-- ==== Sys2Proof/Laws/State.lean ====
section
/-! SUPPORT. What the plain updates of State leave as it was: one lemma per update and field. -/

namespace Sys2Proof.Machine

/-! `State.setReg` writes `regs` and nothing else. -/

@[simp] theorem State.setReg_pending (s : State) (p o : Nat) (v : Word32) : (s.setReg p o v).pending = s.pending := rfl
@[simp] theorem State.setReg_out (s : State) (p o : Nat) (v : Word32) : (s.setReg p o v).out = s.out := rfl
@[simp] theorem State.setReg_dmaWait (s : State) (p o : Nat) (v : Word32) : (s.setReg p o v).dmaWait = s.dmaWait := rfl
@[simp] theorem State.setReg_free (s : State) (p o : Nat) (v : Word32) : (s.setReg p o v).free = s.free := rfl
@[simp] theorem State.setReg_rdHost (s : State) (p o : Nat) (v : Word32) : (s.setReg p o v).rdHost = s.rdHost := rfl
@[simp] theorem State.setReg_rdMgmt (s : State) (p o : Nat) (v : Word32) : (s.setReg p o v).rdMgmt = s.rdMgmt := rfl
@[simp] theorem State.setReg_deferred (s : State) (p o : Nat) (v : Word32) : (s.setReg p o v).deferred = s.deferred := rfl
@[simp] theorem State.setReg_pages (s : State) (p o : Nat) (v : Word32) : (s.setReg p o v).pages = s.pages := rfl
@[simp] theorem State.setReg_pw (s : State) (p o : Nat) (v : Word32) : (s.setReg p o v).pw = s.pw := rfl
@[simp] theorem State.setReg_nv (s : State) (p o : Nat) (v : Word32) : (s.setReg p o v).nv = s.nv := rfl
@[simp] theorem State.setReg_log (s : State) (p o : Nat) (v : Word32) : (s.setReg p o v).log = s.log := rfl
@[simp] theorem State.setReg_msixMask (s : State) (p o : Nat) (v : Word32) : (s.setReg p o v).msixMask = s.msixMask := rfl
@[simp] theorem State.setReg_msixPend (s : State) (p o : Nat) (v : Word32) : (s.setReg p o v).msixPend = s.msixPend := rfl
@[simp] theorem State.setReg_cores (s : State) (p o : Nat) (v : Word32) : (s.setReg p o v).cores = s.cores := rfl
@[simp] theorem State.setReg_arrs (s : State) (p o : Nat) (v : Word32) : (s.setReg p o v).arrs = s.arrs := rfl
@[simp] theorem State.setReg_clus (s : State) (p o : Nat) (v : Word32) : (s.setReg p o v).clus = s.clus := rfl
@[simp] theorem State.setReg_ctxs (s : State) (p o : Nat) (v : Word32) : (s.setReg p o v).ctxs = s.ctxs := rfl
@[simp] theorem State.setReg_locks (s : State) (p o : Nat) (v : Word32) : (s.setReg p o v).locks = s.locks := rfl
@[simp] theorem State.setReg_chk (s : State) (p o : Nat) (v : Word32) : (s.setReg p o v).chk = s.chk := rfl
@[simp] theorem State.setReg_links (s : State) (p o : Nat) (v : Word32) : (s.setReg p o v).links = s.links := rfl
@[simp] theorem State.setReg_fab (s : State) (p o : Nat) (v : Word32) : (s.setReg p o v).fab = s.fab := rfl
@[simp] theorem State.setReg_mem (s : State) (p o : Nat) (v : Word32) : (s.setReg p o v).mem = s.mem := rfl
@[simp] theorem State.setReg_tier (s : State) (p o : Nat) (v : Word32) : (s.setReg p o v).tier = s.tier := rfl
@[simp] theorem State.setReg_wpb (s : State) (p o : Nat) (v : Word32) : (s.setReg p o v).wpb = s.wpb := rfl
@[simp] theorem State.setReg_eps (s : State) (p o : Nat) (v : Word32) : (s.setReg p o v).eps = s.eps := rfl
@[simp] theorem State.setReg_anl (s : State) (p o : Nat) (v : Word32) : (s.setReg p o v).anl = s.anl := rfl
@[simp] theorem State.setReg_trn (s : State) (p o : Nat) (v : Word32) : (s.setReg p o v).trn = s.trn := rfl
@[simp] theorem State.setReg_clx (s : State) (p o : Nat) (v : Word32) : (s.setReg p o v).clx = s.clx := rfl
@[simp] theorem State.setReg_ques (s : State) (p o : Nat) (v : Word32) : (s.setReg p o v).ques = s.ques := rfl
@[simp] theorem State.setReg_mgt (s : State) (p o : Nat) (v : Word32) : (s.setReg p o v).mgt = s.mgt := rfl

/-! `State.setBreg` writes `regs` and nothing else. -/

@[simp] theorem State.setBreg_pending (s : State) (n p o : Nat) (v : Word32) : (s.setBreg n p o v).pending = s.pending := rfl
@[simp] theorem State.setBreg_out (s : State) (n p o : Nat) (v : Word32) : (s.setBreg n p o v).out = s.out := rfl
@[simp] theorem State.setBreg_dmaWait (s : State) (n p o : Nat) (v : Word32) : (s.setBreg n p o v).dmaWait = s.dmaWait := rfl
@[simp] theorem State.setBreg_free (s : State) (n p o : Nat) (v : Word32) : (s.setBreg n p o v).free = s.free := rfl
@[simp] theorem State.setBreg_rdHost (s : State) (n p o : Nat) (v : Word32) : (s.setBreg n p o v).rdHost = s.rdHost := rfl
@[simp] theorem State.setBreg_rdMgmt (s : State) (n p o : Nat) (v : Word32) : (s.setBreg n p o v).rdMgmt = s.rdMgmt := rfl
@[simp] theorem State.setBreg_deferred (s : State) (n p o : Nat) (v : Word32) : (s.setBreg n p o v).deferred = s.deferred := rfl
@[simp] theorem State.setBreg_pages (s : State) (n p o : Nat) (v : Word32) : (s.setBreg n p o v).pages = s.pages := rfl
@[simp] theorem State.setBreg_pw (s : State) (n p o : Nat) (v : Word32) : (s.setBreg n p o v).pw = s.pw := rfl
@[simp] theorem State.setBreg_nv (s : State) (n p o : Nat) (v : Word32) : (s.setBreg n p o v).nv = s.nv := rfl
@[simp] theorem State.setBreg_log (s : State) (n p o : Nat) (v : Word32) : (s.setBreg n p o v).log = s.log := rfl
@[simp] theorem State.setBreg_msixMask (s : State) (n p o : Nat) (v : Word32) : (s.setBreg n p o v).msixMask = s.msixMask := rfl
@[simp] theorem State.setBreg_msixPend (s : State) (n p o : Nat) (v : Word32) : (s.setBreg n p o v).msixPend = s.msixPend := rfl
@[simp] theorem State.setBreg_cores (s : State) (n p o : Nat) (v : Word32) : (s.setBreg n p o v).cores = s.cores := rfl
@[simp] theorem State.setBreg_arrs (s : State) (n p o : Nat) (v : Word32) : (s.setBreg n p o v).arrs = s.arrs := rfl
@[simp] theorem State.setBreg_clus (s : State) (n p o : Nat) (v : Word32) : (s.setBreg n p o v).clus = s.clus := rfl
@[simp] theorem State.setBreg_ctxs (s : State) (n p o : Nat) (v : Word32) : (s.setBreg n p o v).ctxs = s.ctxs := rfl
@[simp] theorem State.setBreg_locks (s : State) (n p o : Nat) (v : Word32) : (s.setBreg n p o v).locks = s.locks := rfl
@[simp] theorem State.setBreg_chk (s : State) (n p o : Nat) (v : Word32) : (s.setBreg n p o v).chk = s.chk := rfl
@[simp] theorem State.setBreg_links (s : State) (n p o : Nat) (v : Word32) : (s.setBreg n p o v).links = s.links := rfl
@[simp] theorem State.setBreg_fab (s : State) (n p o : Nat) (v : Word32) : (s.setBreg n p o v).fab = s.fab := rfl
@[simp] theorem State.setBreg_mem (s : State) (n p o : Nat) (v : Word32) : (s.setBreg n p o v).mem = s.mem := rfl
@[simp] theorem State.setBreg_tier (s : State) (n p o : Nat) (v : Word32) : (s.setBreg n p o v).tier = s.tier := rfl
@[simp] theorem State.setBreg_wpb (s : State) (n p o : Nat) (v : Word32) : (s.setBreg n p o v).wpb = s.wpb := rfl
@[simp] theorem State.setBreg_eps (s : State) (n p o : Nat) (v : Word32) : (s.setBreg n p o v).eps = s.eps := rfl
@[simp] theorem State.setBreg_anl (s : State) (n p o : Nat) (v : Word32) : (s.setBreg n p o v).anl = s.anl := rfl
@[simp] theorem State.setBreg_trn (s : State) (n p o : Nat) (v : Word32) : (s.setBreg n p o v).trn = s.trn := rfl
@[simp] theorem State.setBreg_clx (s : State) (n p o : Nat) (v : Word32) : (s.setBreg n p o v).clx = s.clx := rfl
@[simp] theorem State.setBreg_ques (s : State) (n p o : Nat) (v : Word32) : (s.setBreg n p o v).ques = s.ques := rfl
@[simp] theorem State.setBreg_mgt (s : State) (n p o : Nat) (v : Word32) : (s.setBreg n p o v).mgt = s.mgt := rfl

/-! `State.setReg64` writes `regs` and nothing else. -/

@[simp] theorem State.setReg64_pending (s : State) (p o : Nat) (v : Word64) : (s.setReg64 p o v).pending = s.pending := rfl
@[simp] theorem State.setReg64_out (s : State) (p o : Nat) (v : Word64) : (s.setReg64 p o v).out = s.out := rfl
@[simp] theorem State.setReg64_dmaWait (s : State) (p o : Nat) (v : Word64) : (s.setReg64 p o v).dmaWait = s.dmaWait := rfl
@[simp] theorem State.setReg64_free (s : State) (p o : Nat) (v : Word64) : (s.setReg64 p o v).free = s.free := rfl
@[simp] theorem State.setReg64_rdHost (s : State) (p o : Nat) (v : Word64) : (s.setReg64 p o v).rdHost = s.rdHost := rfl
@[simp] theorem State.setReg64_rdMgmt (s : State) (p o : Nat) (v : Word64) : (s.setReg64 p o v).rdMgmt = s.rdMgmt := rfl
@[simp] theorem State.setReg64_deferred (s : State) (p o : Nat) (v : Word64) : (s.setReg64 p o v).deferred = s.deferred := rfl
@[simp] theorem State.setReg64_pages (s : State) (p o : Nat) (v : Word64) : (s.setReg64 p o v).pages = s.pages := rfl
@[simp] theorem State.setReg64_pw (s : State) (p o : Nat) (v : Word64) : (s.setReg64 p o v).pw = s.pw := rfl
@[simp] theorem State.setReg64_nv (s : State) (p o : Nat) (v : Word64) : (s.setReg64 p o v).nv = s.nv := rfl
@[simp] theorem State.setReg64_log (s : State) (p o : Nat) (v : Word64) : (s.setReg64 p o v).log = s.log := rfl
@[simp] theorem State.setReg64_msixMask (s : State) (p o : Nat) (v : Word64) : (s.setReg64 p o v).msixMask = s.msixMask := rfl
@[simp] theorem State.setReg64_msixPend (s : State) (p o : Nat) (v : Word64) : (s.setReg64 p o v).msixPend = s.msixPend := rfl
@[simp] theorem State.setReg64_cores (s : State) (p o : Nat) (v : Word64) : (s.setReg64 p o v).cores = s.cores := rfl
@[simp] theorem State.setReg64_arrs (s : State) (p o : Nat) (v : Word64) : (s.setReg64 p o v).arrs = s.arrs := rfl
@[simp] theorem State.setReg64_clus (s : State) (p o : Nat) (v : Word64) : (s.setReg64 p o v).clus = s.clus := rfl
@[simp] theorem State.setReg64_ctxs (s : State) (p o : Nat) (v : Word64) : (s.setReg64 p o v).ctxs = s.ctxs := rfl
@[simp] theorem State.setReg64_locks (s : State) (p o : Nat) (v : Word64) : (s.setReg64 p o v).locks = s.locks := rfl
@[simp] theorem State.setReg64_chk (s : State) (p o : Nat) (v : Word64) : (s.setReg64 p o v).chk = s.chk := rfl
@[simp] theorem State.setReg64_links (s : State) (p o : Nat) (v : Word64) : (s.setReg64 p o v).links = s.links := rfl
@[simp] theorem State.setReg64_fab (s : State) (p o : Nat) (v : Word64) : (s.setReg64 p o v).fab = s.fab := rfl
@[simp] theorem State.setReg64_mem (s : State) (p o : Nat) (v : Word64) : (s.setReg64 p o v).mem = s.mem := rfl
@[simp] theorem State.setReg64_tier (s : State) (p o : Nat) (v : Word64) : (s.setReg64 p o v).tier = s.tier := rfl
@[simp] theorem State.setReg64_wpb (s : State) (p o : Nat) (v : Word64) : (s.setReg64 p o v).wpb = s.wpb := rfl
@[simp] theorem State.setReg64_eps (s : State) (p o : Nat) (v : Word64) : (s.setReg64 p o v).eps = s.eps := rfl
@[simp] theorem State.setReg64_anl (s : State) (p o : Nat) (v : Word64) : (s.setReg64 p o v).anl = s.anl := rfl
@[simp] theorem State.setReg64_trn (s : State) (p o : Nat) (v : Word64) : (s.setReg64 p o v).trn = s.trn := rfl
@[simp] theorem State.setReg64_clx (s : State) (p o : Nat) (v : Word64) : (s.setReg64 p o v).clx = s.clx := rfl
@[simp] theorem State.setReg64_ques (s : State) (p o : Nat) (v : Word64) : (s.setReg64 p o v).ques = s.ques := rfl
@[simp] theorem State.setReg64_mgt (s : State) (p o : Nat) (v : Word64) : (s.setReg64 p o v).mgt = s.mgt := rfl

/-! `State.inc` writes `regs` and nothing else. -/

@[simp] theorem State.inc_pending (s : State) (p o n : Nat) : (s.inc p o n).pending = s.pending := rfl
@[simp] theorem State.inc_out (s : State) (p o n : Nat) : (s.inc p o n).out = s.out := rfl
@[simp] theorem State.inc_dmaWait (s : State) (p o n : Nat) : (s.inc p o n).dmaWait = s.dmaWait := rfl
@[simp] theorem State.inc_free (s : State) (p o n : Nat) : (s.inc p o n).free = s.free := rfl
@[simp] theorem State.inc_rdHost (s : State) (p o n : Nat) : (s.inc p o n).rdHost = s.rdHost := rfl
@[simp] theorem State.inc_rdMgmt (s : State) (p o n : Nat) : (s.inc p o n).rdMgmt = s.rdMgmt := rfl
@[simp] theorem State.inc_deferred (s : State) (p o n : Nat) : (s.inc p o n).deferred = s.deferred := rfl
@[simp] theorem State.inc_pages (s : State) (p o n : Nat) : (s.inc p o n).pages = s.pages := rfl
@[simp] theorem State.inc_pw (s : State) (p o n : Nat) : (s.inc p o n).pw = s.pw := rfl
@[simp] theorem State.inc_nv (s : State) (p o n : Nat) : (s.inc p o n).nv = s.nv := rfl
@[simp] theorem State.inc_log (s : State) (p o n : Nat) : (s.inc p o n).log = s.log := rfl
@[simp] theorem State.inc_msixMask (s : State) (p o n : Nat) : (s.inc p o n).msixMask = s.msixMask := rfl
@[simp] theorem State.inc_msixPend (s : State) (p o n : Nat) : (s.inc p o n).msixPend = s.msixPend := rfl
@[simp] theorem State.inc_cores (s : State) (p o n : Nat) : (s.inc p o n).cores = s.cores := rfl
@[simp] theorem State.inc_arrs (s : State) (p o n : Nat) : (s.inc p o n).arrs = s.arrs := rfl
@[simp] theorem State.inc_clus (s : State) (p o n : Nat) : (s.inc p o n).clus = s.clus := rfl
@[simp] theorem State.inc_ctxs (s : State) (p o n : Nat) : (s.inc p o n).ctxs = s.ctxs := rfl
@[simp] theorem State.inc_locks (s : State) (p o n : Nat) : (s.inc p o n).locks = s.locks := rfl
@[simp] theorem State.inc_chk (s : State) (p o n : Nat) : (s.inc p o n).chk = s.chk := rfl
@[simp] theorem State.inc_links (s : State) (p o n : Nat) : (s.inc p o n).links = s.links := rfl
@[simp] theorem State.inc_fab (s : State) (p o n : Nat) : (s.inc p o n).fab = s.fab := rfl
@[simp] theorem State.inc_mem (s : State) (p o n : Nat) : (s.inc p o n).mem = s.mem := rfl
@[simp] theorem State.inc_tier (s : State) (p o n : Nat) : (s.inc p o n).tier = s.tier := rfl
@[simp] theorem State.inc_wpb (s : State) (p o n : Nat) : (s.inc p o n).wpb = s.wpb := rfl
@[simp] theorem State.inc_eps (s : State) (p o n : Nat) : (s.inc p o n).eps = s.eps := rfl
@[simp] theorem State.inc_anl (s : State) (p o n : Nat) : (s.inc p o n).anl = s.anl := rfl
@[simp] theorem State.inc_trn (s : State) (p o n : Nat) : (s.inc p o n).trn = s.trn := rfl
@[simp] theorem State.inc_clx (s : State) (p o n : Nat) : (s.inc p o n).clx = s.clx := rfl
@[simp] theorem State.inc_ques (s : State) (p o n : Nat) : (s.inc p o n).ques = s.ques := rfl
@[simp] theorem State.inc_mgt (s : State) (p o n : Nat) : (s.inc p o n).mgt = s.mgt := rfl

====

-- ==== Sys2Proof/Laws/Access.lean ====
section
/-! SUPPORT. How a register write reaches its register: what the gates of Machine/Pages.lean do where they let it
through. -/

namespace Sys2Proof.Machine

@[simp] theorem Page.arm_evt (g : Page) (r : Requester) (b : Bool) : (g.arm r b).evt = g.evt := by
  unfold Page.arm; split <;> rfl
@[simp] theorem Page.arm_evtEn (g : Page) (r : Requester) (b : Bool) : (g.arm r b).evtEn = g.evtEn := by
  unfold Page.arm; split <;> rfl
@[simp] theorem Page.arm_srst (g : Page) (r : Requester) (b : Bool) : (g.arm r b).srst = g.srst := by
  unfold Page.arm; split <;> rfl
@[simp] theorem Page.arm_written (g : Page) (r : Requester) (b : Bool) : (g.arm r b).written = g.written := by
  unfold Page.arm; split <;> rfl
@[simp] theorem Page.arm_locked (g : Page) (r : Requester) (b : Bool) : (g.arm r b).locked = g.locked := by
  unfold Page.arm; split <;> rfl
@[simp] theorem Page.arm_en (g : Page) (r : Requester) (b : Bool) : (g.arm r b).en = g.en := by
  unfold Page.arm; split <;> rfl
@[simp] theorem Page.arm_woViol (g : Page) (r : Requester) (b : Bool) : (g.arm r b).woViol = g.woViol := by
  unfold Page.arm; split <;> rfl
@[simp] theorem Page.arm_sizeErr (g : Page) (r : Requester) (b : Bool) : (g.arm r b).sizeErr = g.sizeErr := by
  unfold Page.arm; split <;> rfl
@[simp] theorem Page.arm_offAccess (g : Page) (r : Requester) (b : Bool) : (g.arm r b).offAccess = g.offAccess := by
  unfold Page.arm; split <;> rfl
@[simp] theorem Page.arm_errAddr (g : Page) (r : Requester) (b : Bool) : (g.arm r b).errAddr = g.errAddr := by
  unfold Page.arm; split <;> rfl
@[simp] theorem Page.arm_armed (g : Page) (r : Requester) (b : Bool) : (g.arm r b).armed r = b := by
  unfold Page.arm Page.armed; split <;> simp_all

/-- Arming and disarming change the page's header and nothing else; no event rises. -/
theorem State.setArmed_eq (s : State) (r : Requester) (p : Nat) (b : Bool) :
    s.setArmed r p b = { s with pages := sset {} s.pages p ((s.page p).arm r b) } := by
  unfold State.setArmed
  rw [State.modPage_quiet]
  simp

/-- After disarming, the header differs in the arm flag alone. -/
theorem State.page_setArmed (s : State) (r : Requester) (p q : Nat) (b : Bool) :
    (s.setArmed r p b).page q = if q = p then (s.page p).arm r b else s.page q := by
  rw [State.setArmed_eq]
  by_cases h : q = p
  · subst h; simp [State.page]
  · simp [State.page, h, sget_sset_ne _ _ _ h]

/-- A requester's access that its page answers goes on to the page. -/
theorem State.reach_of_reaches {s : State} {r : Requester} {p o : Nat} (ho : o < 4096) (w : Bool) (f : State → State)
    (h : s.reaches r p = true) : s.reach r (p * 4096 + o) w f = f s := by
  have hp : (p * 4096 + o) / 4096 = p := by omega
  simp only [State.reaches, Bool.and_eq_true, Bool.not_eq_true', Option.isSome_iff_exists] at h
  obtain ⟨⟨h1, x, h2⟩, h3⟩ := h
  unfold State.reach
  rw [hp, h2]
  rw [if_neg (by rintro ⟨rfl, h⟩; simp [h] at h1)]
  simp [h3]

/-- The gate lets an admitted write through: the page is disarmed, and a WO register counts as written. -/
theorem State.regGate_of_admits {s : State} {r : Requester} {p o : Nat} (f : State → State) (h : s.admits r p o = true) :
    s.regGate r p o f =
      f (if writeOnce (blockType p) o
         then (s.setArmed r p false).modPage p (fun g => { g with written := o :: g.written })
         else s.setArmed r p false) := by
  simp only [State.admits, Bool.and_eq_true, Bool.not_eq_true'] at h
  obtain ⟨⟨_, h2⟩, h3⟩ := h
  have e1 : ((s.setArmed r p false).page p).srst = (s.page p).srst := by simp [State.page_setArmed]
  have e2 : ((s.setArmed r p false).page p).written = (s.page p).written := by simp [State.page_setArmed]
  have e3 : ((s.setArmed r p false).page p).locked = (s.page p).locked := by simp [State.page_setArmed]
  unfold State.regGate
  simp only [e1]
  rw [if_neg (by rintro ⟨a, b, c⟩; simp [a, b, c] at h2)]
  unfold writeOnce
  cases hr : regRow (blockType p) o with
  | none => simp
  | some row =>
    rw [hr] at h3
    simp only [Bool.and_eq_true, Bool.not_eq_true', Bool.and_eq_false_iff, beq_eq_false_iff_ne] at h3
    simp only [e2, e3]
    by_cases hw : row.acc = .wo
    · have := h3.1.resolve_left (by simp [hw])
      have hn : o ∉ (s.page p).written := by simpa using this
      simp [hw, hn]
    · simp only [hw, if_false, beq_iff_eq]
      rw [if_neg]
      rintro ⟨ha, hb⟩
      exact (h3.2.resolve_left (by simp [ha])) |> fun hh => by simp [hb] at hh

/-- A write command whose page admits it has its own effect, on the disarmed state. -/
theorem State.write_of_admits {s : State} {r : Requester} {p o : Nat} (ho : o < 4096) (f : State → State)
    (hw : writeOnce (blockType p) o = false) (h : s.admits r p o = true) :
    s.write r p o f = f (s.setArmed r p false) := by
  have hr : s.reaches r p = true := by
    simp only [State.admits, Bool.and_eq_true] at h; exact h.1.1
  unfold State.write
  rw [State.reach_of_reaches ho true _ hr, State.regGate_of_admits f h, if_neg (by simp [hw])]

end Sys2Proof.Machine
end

====

[REQUIREMENT] Keeping every character as it is, restate the lines above that run from the line with "g.woViol := by" through the line with "rw [hp, h2]", both included, and nothing else.

[OUTPUT FOR THIS EXERCISE]
@[simp] theorem Page.arm_woViol (g : Page) (r : Requester) (b : Bool) : (g.arm r b).woViol = g.woViol := by
  unfold Page.arm; split <;> rfl
@[simp] theorem Page.arm_sizeErr (g : Page) (r : Requester) (b : Bool) : (g.arm r b).sizeErr = g.sizeErr := by
  unfold Page.arm; split <;> rfl
@[simp] theorem Page.arm_offAccess (g : Page) (r : Requester) (b : Bool) : (g.arm r b).offAccess = g.offAccess := by
  unfold Page.arm; split <;> rfl
@[simp] theorem Page.arm_errAddr (g : Page) (r : Requester) (b : Bool) : (g.arm r b).errAddr = g.errAddr := by
  unfold Page.arm; split <;> rfl
@[simp] theorem Page.arm_armed (g : Page) (r : Requester) (b : Bool) : (g.arm r b).armed r = b := by
  unfold Page.arm Page.armed; split <;> simp_all

/-- Arming and disarming change the page's header and nothing else; no event rises. -/
theorem State.setArmed_eq (s : State) (r : Requester) (p : Nat) (b : Bool) :
    s.setArmed r p b = { s with pages := sset {} s.pages p ((s.page p).arm r b) } := by
  unfold State.setArmed
  rw [State.modPage_quiet]
  simp

/-- After disarming, the header differs in the arm flag alone. -/
theorem State.page_setArmed (s : State) (r : Requester) (p q : Nat) (b : Bool) :
    (s.setArmed r p b).page q = if q = p then (s.page p).arm r b else s.page q := by
  rw [State.setArmed_eq]
  by_cases h : q = p
  · subst h; simp [State.page]
  · simp [State.page, h, sget_sset_ne _ _ _ h]

/-- A requester's access that its page answers goes on to the page. -/
theorem State.reach_of_reaches {s : State} {r : Requester} {p o : Nat} (ho : o < 4096) (w : Bool) (f : State → State)
    (h : s.reaches r p = true) : s.reach r (p * 4096 + o) w f = f s := by
  have hp : (p * 4096 + o) / 4096 = p := by omega
  simp only [State.reaches, Bool.and_eq_true, Bool.not_eq_true', Option.isSome_iff_exists] at h
  obtain ⟨⟨h1, x, h2⟩, h3⟩ := h
  unfold State.reach
  rw [hp, h2]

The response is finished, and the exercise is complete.